### ASSIGNMENT
Transcribe the stretch of entries below from the line with "addr := x.hdr.raddr, mc" through the line with "else if win", exactly and with both ends included; leave out all other lines.
* * * * * * * * *
-- ==== Sys2Proof/Machine/FabRun.lean ====
section
/-! DEFINITION. Remote memory operations (02): how a source issues them, what they do at their targets, returns, failures, credits,
stalls, and the host's accesses through windows (13). -/
namespace Sys2Proof.Machine

/-! ### Effects at a target -/

/-- The rows of accumulator memory that a write at offset `off` of engine `e` meets race with array descriptors in flight (R160). -/
def State.races (s : State) (u off n : Nat) : State :=
  match engOf u with
  | none => s
  | some e =>
    if 0x10000000 ≤ off ∧ off < CTL ∧ 0 < n then
      let o := off - 0x10000000
      (List.range ((o + n - 1) / 128 - o / 128 + 1)).foldl (fun t i => t.raceRow e ((o / 128 + i) / 1024) ((o / 128 + i) % 1024)) s
    else s

/-- Write bytes at offset `off` of unit `u`, by source `du`: the cause of a failure, or 0. -/
def State.putAt (s : State) (du u off : Nat) (bs : List Byte) : State × Nat :=
  if off < CTL then
    match s.write (key u off) bs with
    | (s1, true) => (s1.races u off bs.length, 0)
    | (s1, false) => (s1, 9)
  else if s.ctlDenied du u off bs.length then (s, 7)
  else (s.ctlPut du u off bs, 0)

/-- A token increment after the writes of its operation (R53); a failed pair check withholds it (R186). -/
def State.signalAt (s : State) (u : Nat) (x : FabItem) (pass : Bool) : State :=
  if pass then s.addTok u x.hdr.tctr.toNat x.hdr.tinc.toNat else s

/-- The pair check of R185 where unit `u` is an engine. -/
def State.pairAt (s : State) (u : Nat) (x : FabItem) : State × Bool :=
  match engOf u with
  | some e => s.pairCheck e x.hdr.stream.toNat x.hdr.seq.toNat x.payload
  | none => (s, true)

/-- A range on which atomic operations act: memory, or token counters (R46). -/
def atomicPlace (off n : Nat) : Bool := decide (off < CTL) || (decide (CTK ≤ off) && decide (off + n ≤ CTK + 0x4000))

/-- Operand width of an atomic operation (R46). -/
def FabOp.width (o : FabOp) (n : Nat) : Nat := if o = .cas then n / 2 else if o = .orderedFadd then 4 else n

def FabOp.atomic (o : FabOp) : Bool := decide (o = .atomicAdd ∨ o = .fetchAdd ∨ o = .cas ∨ o = .orderedFadd)

/-- Source of an operation as unitCause asks for it: a unit of another device has no number here (R499). -/
def State.srcOf (s : State) (h : Hdr) : Nat := if s.fromHere h then h.srcUnit.toNat else 0x1000

/-- Source of an operation, device · 256 + unit. -/
def hdrSrc (h : Hdr) : Nat := h.srcChain.toNat * 256 + h.srcUnit.toNat

/-- The partition of an unordered addition's source, when it is an engine of this device (R71). -/
def State.srcPart (s : State) (h : Hdr) : Option (Fin 8) :=
  if s.fromHere h then (engOf h.srcUnit.toNat).bind s.ownerPart else none

/-- The payload is of the length that the header gives. -/
def FabItem.sized (x : FabItem) : Bool :=
  if x.op = .get then x.payload.isEmpty else decide (x.payload.length = x.hdr.len.toNat)

/-- Why operation `x` fails at unit `u` before any byte is read, 0 when it does not: unit, stream, form, window, region, alignment. -/
def State.landCause (s : State) (x : FabItem) (u : Nat) : Nat :=
  let n := x.hdr.len.toNat
  let off := offOf x.hdr.addr.toNat
  let c := s.unitCause u (s.srcOf x.hdr)
  if c ≠ 0 then c
  else if (s.streamEntry u x.hdr.stream.toNat).isNone then 6
  else if x.op.lenOk n = false ∨ x.sized = false ∨ (s.fromHere x.hdr = false ∧ x.hdr.prio = 15)
      ∨ (x.op = .orderedFadd ∧ x.hdr.unord ∧ s.relaxed (s.srcPart x.hdr) = false) then 4
  else if x.op = .signal then 0
  else if s.winOk u off n = false then 3
  else if x.op.atomic ∧ atomicPlace off n = false then 4
  else if x.op.atomic ∧ off % x.op.width n ≠ 0 then 5
  else 0

/-- How an operation's arrival ends. -/
inductive Landed where
  | done
  /-- held in a reorder window (R68) -/
  | held
  | failed (cause : Nat)
  deriving DecidableEq, Repr

/-- A landing that ends with cause `c`, 0 for none. -/
def Landed.of (c : Nat) : Landed := if c = 0 then .done else .failed c

/-- The return of a GET, FETCH_ADD or CAS sets out (R47). One whose return address lies on another device leaves this one. -/
def State.sendReturn (s : State) (x : FabItem) (u : Nat) (data : List Byte) : State :=
  let ra := x.hdr.raddr.toNat
  if devOf ra ≠ s.ownChain then s
  else
    let h : Hdr := { x.hdr with
      addr := x.hdr.raddr, mc := false, unord := false, srcUnit := BitVec.ofNat 8 u, srcChain := BitVec.ofNat 4 s.ownChain
      len := BitVec.ofNat 13 data.length, tctr := x.hdr.rctr, tinc := 1, rctr := 0, raddr := 0 }
    let item : FabItem := ⟨.putSignal, h, data, x.owner, x.queue, 0, 0, [s.ownChain * 256 + unitOf ra], false⟩
    let r : RetItem := ⟨item, x.hdr.srcUnit.toNat, x.op, x.hdr.addr.toNat, false⟩
    { s with fab := { s.fab with rets := s.fab.rets ++ [r] } }

/-- The FP32 words of `b` with the addends of `p` (R69). -/
def faddBytes (b p : List Byte) : List Byte :=
  (List.range (b.length / 4)).flatMap fun i => toLE 4 (f32Add (fieldLE b (4 * i) 4) (fieldLE p (4 * i) 4))

/-- Apply an ORDERED_FADD at unit `u`: its cause, 0 when it is applied. -/
def State.applyFadd (s : State) (x : FabItem) (u : Nat) : State × Nat :=
  let off := offOf x.hdr.addr.toNat
  match s.targetRead u off x.payload.length with
  | (s1, none) => (s1, 9)
  | (s1, some b) => match s1.putAt (hdrSrc x.hdr) u off (faddBytes b x.payload) with
    | (s2, 0) => (s2.signalAt u x true, 0)
    | r => r

/-- NEXT_SEQ and ORDER_WIN of a stream at unit `u`. -/
def State.nextSeq (s : State) (u k : Nat) : Nat := s.fld (crdW0 u k) 31 16

/-- The reorder window of unit `u` holds sequence `q` of a stream. -/
def State.holdsSeq (s : State) (u stream q : Nat) : Bool :=
  s.fab.held.any fun h => decide (h.1 = u) && decide (h.2.hdr.stream.toNat = stream) && decide (h.2.hdr.seq.toNat = q)

/-- An ORDERED_FADD arrives (R68, R71). -/
def State.landFadd (s : State) (x : FabItem) (u k : Nat) : State × Landed :=
  let q := x.hdr.seq.toNat
  let win := s.crdWin u k
  let d := (q + 2 ^ 16 - s.nextSeq u k) % 2 ^ 16
  if x.hdr.unord then
    match s.applyFadd x u with
    | (s1, 0) => (s1.dynChoice (s.srcPart x.hdr), .done)
    | (s1, c) => (s1, .failed c)
  else if win = 0 ∨ s.holdsSeq u x.hdr.stream.toNat q ∨ win ≤ d then (s, .failed 8)
  else if d = 0 then
    match s.applyFadd x u with
    | (s1, 0) => (s1.setFld (crdW0 u k) 31 16 (q + 1), .done)
    | (s1, c) => (s1, .failed c)
  else ({ s with fab := { s.fab with held := s.fab.held ++ [(u, x)] } }, .held)

/-- An integer addition of `n` bytes modulo 2^(8n) (R45). -/
def addBytes (b p : List Byte) : List Byte := toLE b.length (leNat b + leNat p)

/-- An atomic operation reads `n` bytes, writes what `f` makes of them (nothing for none), and returns them where it is one that does
(R45 to R47). -/
def State.landAtomic (s : State) (x : FabItem) (u n : Nat) (f : List Byte → Option (List Byte)) : State × Landed :=
  let off := offOf x.hdr.addr.toNat
  match s.targetRead u off n with
  | (s1, none) => (s1, .failed 9)
  | (s1, some b) =>
    let r := match f b with
      | some w => s1.putAt (hdrSrc x.hdr) u off w
      | none => (s1, 0)
    if r.2 ≠ 0 then (r.1, .failed r.2)
    else (if x.op.returns then r.1.sendReturn x u b else r.1, .done)

/-- Operation `x` takes effect at unit `u` of the own device, or fails there (R44 to R53, R79). -/
def State.land (s0 : State) (x : FabItem) (u : Nat) : State × Landed :=
  let c := s0.landCause x u
  let n := x.hdr.len.toNat
  let off := offOf x.hdr.addr.toNat
  let s := s0.reachAt u off n
  if c ≠ 0 then (s0, .failed c)
  else match x.op with
    | .put => match s.putAt (hdrSrc x.hdr) u off x.payload with
      | (s1, 0) => ((s1.pairAt u x).1, .done)
      | (s1, d) => (s1, .failed d)
    | .putSignal => match s.putAt (hdrSrc x.hdr) u off x.payload with
      | (s1, 0) => ((s1.pairAt u x).1.signalAt u x (s1.pairAt u x).2, .done)
      | (s1, d) => (s1, .failed d)
    | .signal => (s.signalAt u x true, .done)
    | .get => match s.targetRead u off n with
      | (s1, none) => (s1, .failed 9)
      | (s1, some b) => (s1.sendReturn x u b, .done)
    | .atomicAdd => s.landAtomic x u n fun b => some (addBytes b x.payload)
    | .fetchAdd => s.landAtomic x u n fun b => some (addBytes b x.payload)
    | .cas => s.landAtomic x u (n / 2) fun b => if b = x.payload.take (n / 2) then some (x.payload.drop (n / 2)) else none
    | .orderedFadd => match s.streamEntry u x.hdr.stream.toNat with
      | some k => s.landFadd x u k
      | none => (s, .failed 6)

/-- An operation arrives at unit `u`: it is done, held, or failed. -/
def State.deliver (s : State) (x : FabItem) (u : Nat) : State :=
  let du := s.ownChain * 256 + u
  match s.land x u with
  | (s1, .done) => s1.arrive du x
  | (s1, .held) => s1
  | (s1, .failed c) => s1.failItem du x c

/-! ### Arrival -/

/-- Members of multicast group `g` that are present (R84): unit numbers. -/
def State.members (s : State) (g : Nat) : List Nat :=
  let m := s.regN (key 0x60 (CTL + 0x1100 + 16 * g))
  (((List.range 8).filter (bit m)) ++ ((List.range 8).filter fun f => bit m (8 + f)).map (0x10 + ·)
    ++ ((List.range 16).filter fun p => bit m (16 + p)).map (0x20 + ·)).filter fun u => !(s.unitAbsent u)

/-- The units that an operation goes to (device · 256 + unit), or the cause with which it fails at its source (R74, R75). -/
def State.targets (s : State) (o : FabOp) (h : Hdr) : Nat ⊕ List Nat :=
  let a := h.addr.toNat
  let g := unitOf a
  if h.mc = false then .inr [devOf a * 256 + unitOf a]
  else if o ≠ .put ∧ o ≠ .putSignal ∧ o ≠ .signal then .inl 4
  else if devOf a ≠ s.ownChain ∨ s.fromHere h = false ∨ 31 < g ∨ s.fld (key 0x60 (CTL + 0x1104 + 16 * g)) 0 0 = 0 ∨ s.members g = [] then .inl 1
  else .inr ((s.members g).map (s.ownChain * 256 + ·))

/-- Unit `u` stands on the anchor's side of the UCIe link. -/
def anchorSide (u : Nat) : Bool := decide (u = 0x60 ∨ u = 0x61 ∨ u = 0x62)

/-- A retrain of the UCIe link holds what passes between units `u` and `v` (R448). -/
def State.linkHeld (s : State) (u v : Nat) : Bool := s.ucie.retraining && decide (anchorSide u ≠ anchorSide v)

/-- Two operations are of one source and stream and have a target in common (R64). -/
def FabItem.sameFlow (x y : FabItem) : Bool :=
  decide (hdrSrc x.hdr = hdrSrc y.hdr) && decide (x.hdr.stream = y.hdr.stream) && x.tgts.any fun t => decide (t ∈ y.tgts)

/-- Deliver at each target of the own device. -/
def State.deliverAll (s : State) (x : FabItem) (tgts : List Nat) : State :=
  (tgts.filter fun t => decide (t / 256 = s.ownChain)).foldl (fun t du => t.deliver x (du % 256)) s

/-- The arrival of operation `o`: of one in flight, if it is the oldest of its flow; or of one that comes from outside the model,
such as another device's, which holds no credits here. An operation for another device takes effect there. -/
def State.arriveOp (s : State) (o : FabOp) (h : Hdr) (payload : List Byte) : State :=
  match s.fab.flight.findIdx? fun x => decide (x.op = o) && decide (x.hdr = h) && decide (x.payload = payload) with
  | some i => match s.fab.flight[i]? with
    | none => s
    | some x =>
      if (s.fab.flight.take i).any (fun y => y.sameFlow x) ∨ x.tgts.any (fun t => decide (t / 256 ≠ s.ownChain))
          ∨ x.tgts.any (fun t => s.linkHeld h.srcUnit.toNat (t % 256)) then s
      else ({ s with fab := { s.fab with flight := s.fab.flight.eraseIdx i } } : State).deliverAll x x.tgts
  | none =>
    let x : FabItem := ⟨o, h, payload, .none, 0, 0, 0, [], false⟩
    match s.targets o h with
    | .inl c => if devOf h.addr.toNat = s.ownChain then s.failItem 0 x c else s
    | .inr ts =>
      if s.fromHere h ∧ ts.any fun t => s.linkHeld h.srcUnit.toNat (t % 256) then s else s.deliverAll x ts

/-- PUT (R44). -/
def execPut (h : Hdr) (payload : List Byte) (s : State) : Out := .next (s.arriveOp .put h payload)

/-- GET (R47). -/
def execGet (h : Hdr) (s : State) : Out := .next (s.arriveOp .get h [])

/-- PUT_SIGNAL (R44, R53). -/
def execPutSignal (h : Hdr) (payload : List Byte) (s : State) : Out := .next (s.arriveOp .putSignal h payload)

/-- SIGNAL (R44). -/
def execSignal (h : Hdr) (s : State) : Out := .next (s.arriveOp .signal h [])

/-- ATOMIC_ADD (R45). -/
def execAtomicAdd (h : Hdr) (payload : List Byte) (s : State) : Out := .next (s.arriveOp .atomicAdd h payload)

/-- FETCH_ADD (R45, R47). -/
def execFetchAdd (h : Hdr) (payload : List Byte) (s : State) : Out := .next (s.arriveOp .fetchAdd h payload)

/-- CAS (R45, R47). -/
def execCas (h : Hdr) (payload : List Byte) (s : State) : Out := .next (s.arriveOp .cas h payload)

/-- ORDERED_FADD (R68 to R71). -/
def execOrderedFadd (h : Hdr) (payload : List Byte) (s : State) : Out := .next (s.arriveOp .orderedFadd h payload)

/-- ORDERED_FADD_RELEASE: the held operation whose sequence is NEXT_SEQ is applied (R68). -/
def execOrderedFaddRelease (unit : BitVec 8) (stream : BitVec 16) (s : State) : Out :=
  let u := unit.toNat
  .next (match s.streamEntry u stream.toNat with
    | none => s
    | some k =>
      match takeFirst (fun h => decide (h.1 = u) && decide (h.2.hdr.stream = stream) && decide (h.2.hdr.seq.toNat = s.nextSeq u k)) s.fab.held with
      | none => s
      | some (h, rest) =>
        let s1 : State := { s with fab := { s.fab with held := rest } }
        let du := s.ownChain * 256 + u
        if s.unitCause u (s.srcOf h.2.hdr) ≠ 0 then s
        else match s1.applyFadd h.2 u with
          | (s2, 0) => (s2.setFld (crdW0 u k) 31 16 (h.2.hdr.seq.toNat + 1)).arrive du h.2
          | (s2, c) => s2.failItem du h.2 c)

/-! ### Answers -/

/-- One operation of a descriptor has been answered. -/
def State.opDone (s : State) (w : Owner) : State :=
  match w with
  | .desc e id => s.modEng e fun en => { en with
      started := en.started.map fun d => if d.id = id then { d with ops := d.ops - 1 } else d }
  | .facet f => s.modFct f.val fun x => { x with cur := x.cur.map fun w => { w with ops := w.ops - 1 } }
  | _ => s

/-- Descriptor `id` of engine `e` while it is in progress. -/
def State.liveDesc (s : State) (e : Fin 8) (id : Nat) : Option Started := s.eng[e].started.find? fun d => decide (d.id = id)

/-- An owner that no longer waits: a descriptor that was discarded. -/
def State.ownerGone (s : State) (w : Owner) : Bool :=
  match w with
  | .desc e id => (s.liveDesc e id).isNone
  | _ => false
* * * * * * * * *
### YOUR RESPONSE
      addr := x.hdr.raddr, mc := false, unord := false, srcUnit := BitVec.ofNat 8 u, srcChain := BitVec.ofNat 4 s.ownChain
      len := BitVec.ofNat 13 data.length, tctr := x.hdr.rctr, tinc := 1, rctr := 0, raddr := 0 }
    let item : FabItem := ⟨.putSignal, h, data, x.owner, x.queue, 0, 0, [s.ownChain * 256 + unitOf ra], false⟩
    let r : RetItem := ⟨item, x.hdr.srcUnit.toNat, x.op, x.hdr.addr.toNat, false⟩
    { s with fab := { s.fab with rets := s.fab.rets ++ [r] } }

/-- The FP32 words of `b` with the addends of `p` (R69). -/
def faddBytes (b p : List Byte) : List Byte :=
  (List.range (b.length / 4)).flatMap fun i => toLE 4 (f32Add (fieldLE b (4 * i) 4) (fieldLE p (4 * i) 4))

/-- Apply an ORDERED_FADD at unit `u`: its cause, 0 when it is applied. -/
def State.applyFadd (s : State) (x : FabItem) (u : Nat) : State × Nat :=
  let off := offOf x.hdr.addr.toNat
  match s.targetRead u off x.payload.length with
  | (s1, none) => (s1, 9)
  | (s1, some b) => match s1.putAt (hdrSrc x.hdr) u off (faddBytes b x.payload) with
    | (s2, 0) => (s2.signalAt u x true, 0)
    | r => r

/-- NEXT_SEQ and ORDER_WIN of a stream at unit `u`. -/
def State.nextSeq (s : State) (u k : Nat) : Nat := s.fld (crdW0 u k) 31 16

/-- The reorder window of unit `u` holds sequence `q` of a stream. -/
def State.holdsSeq (s : State) (u stream q : Nat) : Bool :=
  s.fab.held.any fun h => decide (h.1 = u) && decide (h.2.hdr.stream.toNat = stream) && decide (h.2.hdr.seq.toNat = q)

/-- An ORDERED_FADD arrives (R68, R71). -/
def State.landFadd (s : State) (x : FabItem) (u k : Nat) : State × Landed :=
  let q := x.hdr.seq.toNat
  let win := s.crdWin u k
  let d := (q + 2 ^ 16 - s.nextSeq u k) % 2 ^ 16
  if x.hdr.unord then
    match s.applyFadd x u with
    | (s1, 0) => (s1.dynChoice (s.srcPart x.hdr), .done)
    | (s1, c) => (s1, .failed c)
  else if win = 0 ∨ s.holdsSeq u x.hdr.stream.toNat q ∨ win ≤ d then (s, .failed 8)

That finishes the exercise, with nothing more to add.